Through its predecessor organizations, the American Iron and Steel Institute's history spans more than 150 years. What follows is a brief description of the evolution of the Institute, beginning with a list of the principal milestones.
The need for an organization "to take all proper measures for advancing the interests of the trade in all its branches" led ironmasters, clustered mainly in the East, to establish the American Iron Association in 1855. That year, world pig iron production amounted to 7 million tons.
In 1864, the Bessemer steel was made in the United States, and the Association, headquartered in Philadelphia, changed its name to the American Iron and Steel Association.
Early in this century, as the industry experienced explosive growth, its leaders saw the need for an organization to supplement the largely statistical activities carried on by AISA. That led to the founding of the American Iron and Steel Institute in 1908, with Elbert H. Gary as its first chief executive.
From 1908 to 1912, the Institute and the Association functioned side by side. But on January 1, 1913, the Association was merged into the New York - based Institute.
The "Roaring '20s" was a period of prosperity and expansiveness. Institute statistics showed that the United States produced 40 percent of the world's supply of iron and steel. The opulent flavor of the times is perhaps best illustrated by who was invited to address an AISI General Meeting banquet – the Queen of Romania. But then came the Great Depression. In 1933, at its depths, Congress adopted the National Industrial Recovery Act, and AISI was called upon by the Federal Government to act for the steel industry in the establishment and administration of a Code of Fair Competition. That responsibility was so vast that almost overnight the Institute's staff had to be expanded from about a dozen people to almost 100. The NRA, however, was declared unconstitutional in May of 1935 and replaced in part by the National Labor Act. Subsequently, the AISI staff was reduced to about 30 and the AISI Committee on Industrial Relations was established to address labor issues.
Also in the '30s, it became apparent that the industry's technical terminology had become chaotic. The Institute came to grips with the problem, and out of its efforts came the AISI steel products manuals. They provided makers and users of steel with generally recognized definitions, descriptions and practices pertaining to the manufacture, chemistry, metallurgy and adaptability of steel products.

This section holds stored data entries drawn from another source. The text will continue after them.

/-- SOS: header checks, then the scan's data. -/
def readScan (hdr b : Bytes) (s : JState) : Res (JState × Option (Nat × Bytes)) := do
  match s.frame with
  | none => err St.JPEG_MARKER
  | some fr =>
    let n := byteAt hdr 0
    if n = 0 ∨ 4 < n ∨ hdr.length ≠ 4 + 2 * n then err St.JPEG_MARKER
    else
      let cs := (List.range n).map fun i =>
        (fr.comps.findIdx? fun c => c.id == byteAt hdr (1 + 2 * i), byteAt hdr (2 + 2 * i) / 16, byteAt hdr (2 + 2 * i) % 16)
      if cs.any (fun c => c.1.isNone || decide (3 < c.2.1) || decide (3 < c.2.2)) ∨ ¬(cs.map (·.1)).Nodup then err St.JPEG_MARKER
      else
        let comps := cs.map fun c => (c.1.getD 0, c.2.1, c.2.2)
        let t := 1 + 2 * n
        let sc : JScan := if fr.progressive then
            { comps := comps, ss := byteAt hdr t, se := byteAt hdr (t + 1), ah := byteAt hdr (t + 2) / 16,
              al := byteAt hdr (t + 2) % 16 }
          else { comps := comps, ss := 0, se := 63, ah := 0, al := 0 }
        if ¬scanRule fr sc then err St.JPEG_SCAN
        else
          let needDc := sc.ss = 0 ∧ sc.ah = 0
          let needAc := 0 < sc.se
          let missing := comps.any fun c =>
            let k := fr.comps.getD c.1 default
            (k.qt.isNone && (s.qt.getD k.tq none).isNone) || (decide needDc && (s.dc.getD c.2.1 none).isNone) ||
              (decide needAc && (s.ac.getD c.2.2 none).isNone)
          if missing then err St.JPEG_TABLE_MISSING
          else
            let total := mcuCount fr sc
            let step := if s.restart = 0 then total else s.restart
            let last := ((List.range total).reverse.find? fun m => mcuNeeded fr sc m).getD 0
            let (fr, next) ← decodeIntervals s sc step total last (total + 1) 0 b fr
            let cs := fr.comps.zipIdx.map fun p =>
              if comps.any (fun c => decide (c.1 = p.2)) then
                { p.1 with
                  qt := p.1.qt.or (s.qt.getD p.1.tq none)
                  covered := true
                  al := p.1.al.zipIdx.map fun a => if sc.ss ≤ a.2 ∧ a.2 ≤ sc.se then some sc.al else a.1 }
              else p.1
            return ({ s with frame := some { fr with comps := cs } }, next)

/-- One marker segment handled; sequential frames stop when complete (R179). The marker code has been read. -/
def jpegMarkers (region : RegionFn) : Nat → Nat → Bytes → JState → Res JState
  | 0, _, _, _ => err St.JPEG_TRUNCATED
  | f + 1, m, b, s => do
    let onward (m : Option (Nat × Bytes)) (s : JState) : Res JState :=
      match m with
      | none => err St.JPEG_TRUNCATED
      | some (m, b) => jpegMarkers region f m b s
    let complete (s : JState) : Bool := match s.frame with
      | some fr => !fr.progressive && fr.comps.all (·.covered)
      | none => false
    if m = 0xD9 then
      match s.frame with
      | some fr => if fr.progressive then return s else err St.JPEG_TRUNCATED
      | none => err St.JPEG_TRUNCATED
    else if m = 0xDC ∨ m = 0xCC ∨ m = 0xDE ∨ m = 0xDF then err St.JPEG_UNSUPPORTED
    else if ¬(m = 0xFE ∨ (0xE0 ≤ m ∧ m ≤ 0xEF) ∨ (0xC0 ≤ m ∧ m ≤ 0xCF ∧ m ≠ 0xC8) ∨ m = 0xDA ∨ m = 0xDB ∨ m = 0xDD) then
      err St.JPEG_MARKER
    else if b.length < 2 then err St.JPEG_TRUNCATED
    else
      let n := beNat (b.take 2)
      if n < 2 ∨ b.length < n then err St.JPEG_MARKER
      else
        let seg := cut b 2 (n - 2)
        let rest := b.drop n
        if m = 0xDA then
          let (s, next) ← readScan seg rest s
          if complete s then return s else onward next s
        else
          let s ← (if m = 0xDB then readDqt 70 seg s
            else if m = 0xC4 then readDht 70 seg s
            else if m = 0xDD then (if seg.length = 2 then .ok { s with restart := beNat seg } else err St.JPEG_MARKER)
            else if m = 0xEE then
              .ok (if seg.take 5 = ascii "Adobe" ∧ 12 ≤ seg.length ∧ byteAt seg 11 = 0 then { s with rgb := true } else s)
            else if m = 0xFE ∨ 0xE0 ≤ m then .ok s
            else readSof (m - 0xC0) region seg s : Res JState)
          match rest with
          | [] => err St.JPEG_TRUNCATED
          | x :: r =>
            if x ≠ 0xFF then err St.JPEG_MARKER
            else match r.dropWhile (· == 0xFF) with
              | [] => err St.JPEG_TRUNCATED
              | c :: r => jpegMarkers region f c.toNat r s

/-! ### IDCT, upsampling and colour (R174 to R176) -/

/-- 8,192 × cos(kπ/16) rounded, k = 0 to 8; 5,793 for u = 0 is applied apart (R175). -/
def cosTab : List Int := [8192, 8035, 7568, 6811, 5793, 4551, 3135, 1598, 0]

During World War II, AISI technical committees helped conceive the national emergency steels that conserved critical alloying elements. In recognition of that contribution to the winning of the war, the Institute was presented the Distinguished Service Award of the U.S. Department of the Army. AISI also created a special committee on industrial health to help place returning injured war veterans in steel jobs.
In the 1950s, in response to the growing involvement of the Federal government in the operation of our market economy, AISI opened its first Washington office. The government relations department was joined in the U.S. capital by several other departments in 1969; and by the end of 1974, the Institute had moved all of its operations to Washington, except for regional building codes offices. Shortly before the New office closed, 115 people were employed by the Institute.
In the '70s changes were made in the Institute's structure so that it could effectively address such emerging public policy issues as the environment and energy, as well as become more active on behalf of the industry in debates over tax policies and policies concerned with international trade.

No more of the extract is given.